Investing

Slack CEO explains why the company didn’t go public with a traditional IPO

Slack CEO Stewart Butterfield poses for photos outside the New York Stock Exchange before his company’s IPO, Thursday, June 20, 2019.

Richard Drew | AP

The CEO of messaging firm Slack said that the company didn’t want to go public with a traditional IPO so that it could bypass the closed-door process of raising capital from private investors and hasten its access to the broader public capital market.

“I think there’s a lot of investors who are used to a model where they get a small allocation, they wanted a big one. In a direct listing, at least they have an opportunity,” Stewart Butterfield said in an interview with CNBC’s Andrew Ross Sorkin on Thursday.

“And I think you saw that with Spotify: Some early institutional investors taking huge positions on day one,” he added. “The savings [from direct listing] aren’t that great, to be honest. And that’s certainly not the motivator.”

Wall Street’s latest high-profile addition, Slack is a workplace-oriented app designed to ease communication through chat channels, akin to large group messaging. The company hopes to appeal to a variety of companies and usurp email’s longstanding reign as the primary method of intra-office chatter.
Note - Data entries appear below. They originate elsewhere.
-- ==== Sys2Proof/Syntax.lean ====
section
/-!
DEFINITION. Sys2Proof/Syntax.lean: the commands and events of the block, one constructor for each row of the spec's table,
with what each carries from outside: who acts, on which unit, with which values.
-/
namespace Sys2Proof

/-- Who issues an access (Table MEM-5): a tile thread, a tile's DMA channel, a cluster DMA channel, the Storekeeper, the
host queue, or the switch. -/
inductive Master where
  /-- tile `t`, running in the Vital or the General world, at supervisor level or not -/
  | tile (t : Fin 24) (vital sup : Bool)
  /-- channel `k` of tile `t`'s engine with its owner world -/
  | tdma (t : Fin 24) (k : Fin 4) (vital : Bool)
  /-- channel `k` of cluster `c`'s engine with its owner world -/
  | cdma (c : Fin 6) (k : Fin 8) (vital : Bool)
  | storekeeper
  | host
  | switch
  deriving DecidableEq, Repr

/-- The reading masters of R85, each with one latch and one write stage: a tile at thread level or at one of its sixteen
event priorities, a DMA channel, the Storekeeper, the host. -/
inductive Reader where
  | tile (t : Fin 24) (pri : Fin 17)
  | tdma (t : Fin 24) (k : Fin 4)
  | cdma (c : Fin 6) (k : Fin 8)
  | storekeeper
  | host
  deriving DecidableEq, Repr
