-- ==== Sys2Proof/Machine/Regs.lean ====
section
/-!
DEFINITION. Sys2Proof/Machine/Regs.lean: the register maps of the spec's chapters, one address per register and one
field per named bit range, in the spec's own names, with the access type of Table SCO-4 and the reset value of every
register.  A register with a reset column of "inv" or "fuse" rests at 0 until the inventory or the fuses are read (log 4).
-/
namespace Sys2Proof.Machine

/-- The base of tile `t`'s block, inside its cluster (R3, Table MEM-3). -/
def tileBlk (t : Nat) : Nat := 0x100000 * (t / 4 + 1) + 0x80000 + 0x10000 * (t % 4)

/-- The base of cluster `c`'s blocks (Table MEM-3). -/
def cluBlk (c : Nat) : Nat := 0x100000 * (c + 1)

/-- The registers of channel `k` of tile `t`'s DMA engine (Tables DMA-8, DMA-9). -/
def tdmaCh (t k : Nat) : Nat := tileBlk t + 0x8100 + 0x80 * k

/-- The registers of channel `k` of cluster `c`'s DMA engine (Tables DMA-8, DMA-9). -/
def cdmaCh (c k : Nat) : Nat := cluBlk c + 0x10100 + 0x80 * k

/-! ### INV -/

def INV_VERSION : Nat := 0xA0000
def INV_STATE : Nat := 0xA0004
def INV_STATE.state : Fld := ⟨INV_STATE, 0, 4⟩
def INV_STATE.fallback_held : Fld := ⟨INV_STATE, 8, 1⟩
def INV_STATE.split_override : Fld := ⟨INV_STATE, 9, 1⟩
def INV_STATE.degraded_epoch : Fld := ⟨INV_STATE, 10, 1⟩
def INV_STATE.persist_pending : Fld := ⟨INV_STATE, 11, 1⟩
def INV_FP (w : Nat) : Nat := 0xA0008 + 0x4 * w
def INV_EPOCH : Nat := 0xA0014
def INV_EPOCH_TT_LO : Nat := 0xA0018
def INV_EPOCH_TT_HI : Nat := 0xA001C
def INV_STAGE_VERSION : Nat := 0xA0020
def INV_STAGE_FP (w : Nat) : Nat := 0xA0024 + 0x4 * w
def INV_STATUS : Nat := 0xA0030
def INV_STATUS.code : Fld := ⟨INV_STATUS, 0, 8⟩
def INV_DETAIL : Nat := 0xA0034
def INV_DETAIL.section : Fld := ⟨INV_DETAIL, 0, 16⟩
def INV_DETAIL.record : Fld := ⟨INV_DETAIL, 16, 16⟩
def INV_EVENTS : Nat := 0xA0038
def INV_EVENTS.staged : Fld := ⟨INV_EVENTS, 0, 1⟩
def INV_EVENTS.load_failed : Fld := ⟨INV_EVENTS, 1, 1⟩
def INV_EVENTS.switched : Fld := ⟨INV_EVENTS, 2, 1⟩
def INV_EVENTS.revert_sent : Fld := ⟨INV_EVENTS, 3, 1⟩
def INV_EVENTS.reverted : Fld := ⟨INV_EVENTS, 4, 1⟩
def INV_EVENTS.late_revert : Fld := ⟨INV_EVENTS, 5, 1⟩
def INV_EVENTS.takeover_dropped : Fld := ⟨INV_EVENTS, 6, 1⟩
def INV_EVENTS.peer_change : Fld := ⟨INV_EVENTS, 7, 1⟩
def INV_CFG : Nat := 0xA003C
def INV_CFG.beacon_offset : Fld := ⟨INV_CFG, 0, 10⟩
def INV_CFG.revert_delay_ms : Fld := ⟨INV_CFG, 16, 10⟩

/-! ### BEACON -/

def BEACON_SUMMARY : Nat := 0xA1000
def BEACON_SUMMARY.agree : Fld := ⟨BEACON_SUMMARY, 0, 8⟩
def BEACON_SUMMARY.mismatch : Fld := ⟨BEACON_SUMMARY, 8, 8⟩
def BEACON_SUMMARY.missing : Fld := ⟨BEACON_SUMMARY, 16, 8⟩
def BEACON_SUMMARY.peers : Fld := ⟨BEACON_SUMMARY, 24, 8⟩
def BEACON_TRAILER_MISMATCH : Nat := 0xA1004
def BEACON_PEER_STAT (p : Nat) : Nat := 0xA1100 + 0x10 * p
def BEACON_PEER_STAT.state (p : Nat) : Fld := ⟨BEACON_PEER_STAT p, 0, 2⟩
def BEACON_PEER_STAT.age (p : Nat) : Fld := ⟨BEACON_PEER_STAT p, 8, 8⟩
def BEACON_PEER_STAT.revert_seen (p : Nat) : Fld := ⟨BEACON_PEER_STAT p, 16, 1⟩
def BEACON_PEER_STAT.degraded (p : Nat) : Fld := ⟨BEACON_PEER_STAT p, 17, 1⟩
def BEACON_PEER_FP0 (p : Nat) : Nat := 0xA1104 + 0x10 * p
def BEACON_PEER_FP1 (p : Nat) : Nat := 0xA1108 + 0x10 * p
def BEACON_PEER_FP2 (p : Nat) : Nat := 0xA110C + 0x10 * p
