-- ==== Sys2Proof/Machine/State.lean ====
section
/-!
DEFINITION. Sys2Proof/Machine/State.lean: the state of the block.  Every software-visible register lives in one sparse map
from I/O address to word (`io`), data memory in one sparse map of bytes (`mem`), and what no register shows in one
structure per block.  Plain data throughout; `State.reset` is the delivered device at power-on reset.
-/
namespace Sys2Proof.Machine

/-! ### Sparse maps in canonical form -/

/-- The value at key `k`, if one is listed. -/
def lookup {β : Type} : List (Nat × β) → Nat → Option β
  | [], _ => none
  | (k', v) :: rest, k => if k == k' then some v else lookup rest k

/-- The entries of every other key than `k`. -/
def dropKey {β : Type} (l : List (Nat × β)) (k : Nat) : List (Nat × β) := l.filter (fun e => e.1 != k)

/-- `v` at key `k`, before the first larger key. -/
def insertKey {β : Type} : List (Nat × β) → Nat → β → List (Nat × β)
  | [], k, v => [(k, v)]
  | (k', v') :: rest, k, v => if k < k' then (k, v) :: (k', v') :: rest else (k', v') :: insertKey rest k v

/-- `v` at key `k`; the entry is left out where `v` is the default `d` (log 5). -/
def store {β : Type} [BEq β] (l : List (Nat × β)) (k : Nat) (v d : β) : List (Nat × β) :=
  if v == d then dropKey l k else insertKey (dropKey l k) k v

/-- The canonical form: keys rise strictly, and no entry equals what an unlisted key reads as. -/
abbrev Canonical {β : Type} (dflt : Nat → β) (l : List (Nat × β)) : Prop :=
  l.Pairwise (fun e e' => e.1 < e'.1) ∧ ∀ e ∈ l, e.2 ≠ dflt e.1

/-! ### The register maps by address -/

/-- The row of a map that offset `o` falls on. -/
def RegRow.covers (r : RegRow) (o : Nat) : Bool :=
  r.off ≤ o &&
    (let d := o - r.off
     d / r.s1 < r.n1 &&
       (let e := d % r.s1
        e / r.s2 < r.n2 && (let f := e % r.s2; f / r.s3 < r.n3 && f % r.s3 == 0)))

/-- The rows of the block an I/O address lies in, the offset there, and the register that holds the block's LOCK bit 31
(Tables MEM-2, MEM-3; 0 where the block has none). -/
def blockRows (a : Nat) : List RegRow × Nat × Nat :=
  if a < 0x100000 then
    match a / 0x10000 with
    | 0x0 => (rowsBOOT, a, BOOT_CTRL)
    | 0x1 => (rowsPWR, a - 0x10000, PWR_CTRL)
    | 0x2 => (rowsCLK, a - 0x20000, CLK_CTRL)
    | 0x3 => (rowsTT, a - 0x30000, TT_CTRL)
    | 0x4 => (rowsMEM, a - 0x40000, MEM_CTRL)
    | 0x5 => (rowsPIN, a - 0x50000, PIN_CTRL)
    | 0x6 => if a < 0x68000 then (rowsCAN, a % 0x1000, 0) else (rowsMVB, a % 0x4000, 0)
    | 0x7 => if a < 0x72000 then (rowsUART, a % 0x400, 0)
             else if 0x74000 ≤ a && a < 0x75000 then (rowsSPI, a % 0x400, 0)
             else if 0x76000 ≤ a && a < 0x76800 then (rowsI2C, a % 0x400, 0)
             else ([], 0, 0)
    | 0x8 => (rowsHOST, a - 0x80000, HOST_CTRL)
    | 0x9 => (rowsFLT, a - 0x90000, FLT_CTRL)
    | 0xA => if a < 0xA1000 then (rowsINV, a - 0xA0000, 0) else (rowsBEACON, a - 0xA1000, 0)
    | 0xB => (rowsROLE, a - 0xB0000, 0)
    | _ => (rowsNET, a - 0xC0000, NET_CTRL)
  else if a < 0x700000 then
    let b := a / 0x100000 * 0x100000
    let o := a % 0x100000
    if o < 0x10000 then ([], 0, 0)
    else if o < 0x20000 then (rowsCDMA, o - 0x10000, 0)
    else if o < 0x30000 then (rowsADC, o - 0x20000, b + 0x2000C)
    else if o < 0x40000 then (rowsEDG, o - 0x30000, b + 0x3000C)
    else if o < 0x48000 then (rowsCMEM, o - 0x40000, b + 0x4000C)
    else if o < 0x4C000 then (rowsVOTE, o - 0x48000, 0)
    else if o < 0x50000 then (rowsSHELF, o - 0x4C000, 0)
    else if o < 0x80000 then ([], 0, 0)
    else if o < 0xC0000 then (rowsTILE, o % 0x10000, 0)
    else ([], 0, 0)
  else ([], 0, 0)

/-- The row of the register at an I/O address; none at a reserved offset (R9, R170). -/
def regRow (a : Nat) : Option RegRow := let (rows, o, _) := blockRows a; rows.find? (·.covers o)

/-- What an unlisted register reads as: its reset value, or 0 at a reserved offset (R9). -/
def ioReset (a : Nat) : Word :=
  match regRow a with
  | some r => BitVec.ofNat 32 r.reset
  | none => 0

/-- What an unlisted byte of data memory reads as (log 6). -/
def memReset (_ : Nat) : Byte := 0

/-- The register map is in canonical form. -/
abbrev Regs.wf (l : List (Nat × Word)) : Prop := Canonical ioReset l

/-- The memory is in canonical form. -/
abbrev Memory.wf (l : List (Nat × Byte)) : Prop := Canonical memReset l


/-! ### The inventory (chapter "The inventory") -/

/-- A beacon's arrival during the check of R38: peer, arrival TT, epoch number, fingerprint. -/
structure Arrival where
  peer : Nat
  tt : Nat
  epoch : Nat
  fp : List Byte
  deriving DecidableEq, Repr

/-- The Storekeeper's inventory buffers and the staging machine's hidden state (R35 to R43). -/
structure InvH where
  /-- the active copy; empty before an inventory is applied -/
  active : List Byte
  shadow : List Byte
  fallback : List Byte
  /-- total length, digest and PERSIST flag of STAGE_BEGIN -/
  total : Nat
  digest : List Byte
  persist : Bool
  /-- the armed epoch number, and the instant E of the tick being checked -/
  armedEpoch : Nat
  tickE : Nat
  arrivals : List Arrival
  /-- REVERT is set in this node's beacons until R -/
  sendRevert : Bool
  /-- a REVERT command of HA mode has been accepted (R41) -/
  revertAsked : Bool
  /-- the epoch last confirmed and its R and revert delay in ns (R40) -/
  confirmed : Option (Nat × Nat × Nat)
  /-- the instant of a late revert (R40) -/
  lateAt : Option Nat
  /-- the instant at which the fallback copy is discarded, free (R40, log 115) -/
  discardAt : Option Nat
  /-- the arrival TT of each peer's last beacon -/
  lastBeacon : List (Nat × Nat)
  deriving DecidableEq, Repr

def InvH.reset : InvH :=
  ⟨[], [], [], 0, [], false, 0, 0, [], false, false, none, none, none, []⟩

/-! ### The clock (chapter "One clock") -/

/-- A reference switch in progress (R58): the old source whose gate closes (0xFE: none), the new one (0xFF: the watch oscillator,
R59), cause, and whether the timeout of Table CLK-5 was taken. -/
structure SwitchH where
  src : Nat
  dst : Nat
  cause : Nat
  dead : Bool
  deriving DecidableEq, Repr

/-- The clock block's hidden state. -/
structure ClkH where
  /-- core cycles of the glide still to run, its end frequencies in kHz, the mode it ends in (R49) -/
  glideLeft : Nat
  glideFrom : Nat
  glideTo : Nat
  glideMode : Nat
  switch : Option SwitchH
  /-- the divider of the present cycle, the modulator's accumulator (2^-16), its place in the profile, its shift register
  and the end values of the present segment in 15ths (R60) -/
  divD : Nat
  acc : Nat
  prof : Nat
  lfsr : Nat
  segFrom : Nat
  segTo : Nat
  /-- gates ended, and the sources that made the loop slip while selected, with the gates (R53) -/
  gates : Nat
  slips : List (Nat × Nat)
  /-- per source: gates without edges while FAILED, gates since failing, and R66's verdict held -/
  noEdge : Vector Nat 11
  sinceFail : Vector Nat 11
  held : Vector Bool 11
  /-- the first gate after the ring has passed is still to come (R66) -/
  firstGate : Bool
  /-- the TT at which each source last entered PROVEN, from which its hold-off runs (R55) -/
  provenAt : Vector Nat 11
  /-- the TT before which no hold-off runs: that of the last change of split entry 0 (R57) -/
  holdFrom : Nat
  /-- gates of the ring's search still to run (R52) -/
  acq : Nat
  /-- clock-fault hold: 0 none, 1 at power-on, 2 from Lull (R67) -/
  hold : Nat
  /-- Lull was entered under R66 with the ring UNPROVEN -/
  lullRing : Bool
  /-- a source failed on this decision edge (R57) -/
  failedNow : Bool
  /-- consecutive gates with the watch count out of range (R68) -/
  watchBad : Nat
  /-- the ring's fine trim, which no register shows, and RING_EST at the loss of the trim reference (R52, Table TT-1) -/
  fine : Int
  estAtLoss : Nat
  /-- lanes whose transmit loop has locked since power-on (R69) -/
  txLocked : Vector Bool 8
  /-- the frequency of REFIN that the coarse count identified for the boot list -/
  bootRefin : Nat
  /-- core edges since reset (CYC counts per tile) -/
  edges : Nat
  /-- the core edge on which Lull reaches the edge units (R255) -/
  lullAt : Option Nat
  /-- the ring has passed a watch check since the release of power-on reset (R67) -/
  passed : Bool
  /-- lanes whose link has gone down since the last gate (R262) -/
  linkDown : Vector Bool 8
  deriving DecidableEq, Repr

def ClkH.reset : ClkH :=
  ⟨0, 0, 0, 0, none, 256, 0, 0, 0x7FFF, 0, 0, 0, [], Vector.replicate 11 0, Vector.replicate 11 0,
    Vector.replicate 11 false, false, Vector.replicate 11 0, 0, 0, 0, false, false, 0, 0, 0, Vector.replicate 8 false, 0xFF, 0, none, false,
    Vector.replicate 8 false⟩

/-! ### Train time (chapter "Train time") -/

/-- A full latch (Table TT-4): the pair's _LO address, the value, the half read first, the fraction, counted clk. -/
structure Latch where
  pair : Nat
  value : Nat
  hiFirst : Bool
  frac : Nat
  age : Nat
  deriving DecidableEq, Repr

/-- A full write stage (R88): the pair's _LO address, the staged value, counted clk. -/
structure Stage where
  pair : Nat
  value : Word
  age : Nat
  deriving DecidableEq, Repr

/-- The Sync applied last, as the relay passes it on (R84): the slave port, the receive time, origin and correction in units of
2^-8 ns, rateRatio − 1 in units of 2^-41. -/
structure SyncRec where
  port : Nat
  rx : Int
  origin : Int
  corr : Int
  ratio : Int
  deriving DecidableEq, Repr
Unlike other newsy debuts this year that followed the usual IPO playbook like Beyond Meat and Uber, Slack chose to launch through a process known as direct listing. In traditional IPO, new shares are created, underwritten and sold to the public, diluting existing stakeholders. In a direct listing, no new shares are created and are sold on the public market without underwriting and without a lockup period.

Spotify went public on April 3 using a direct listing, at the time representing one of the most prominent companies to so. Corporate law firm Latham & Watkins, which represented the music streaming platform in its direct listing, wrote that Spotify wanted to list with as much transparency, access and price discovery as possible, a sentiment echoed by Slack’s chief.

“One of the hopes for a company like us is that there’s not too much volatility. And we are hoping that this model, where there’s many sellers and many buyers – supply and demand – we reach a market-clearing price a lot earlier,” Butterfield said.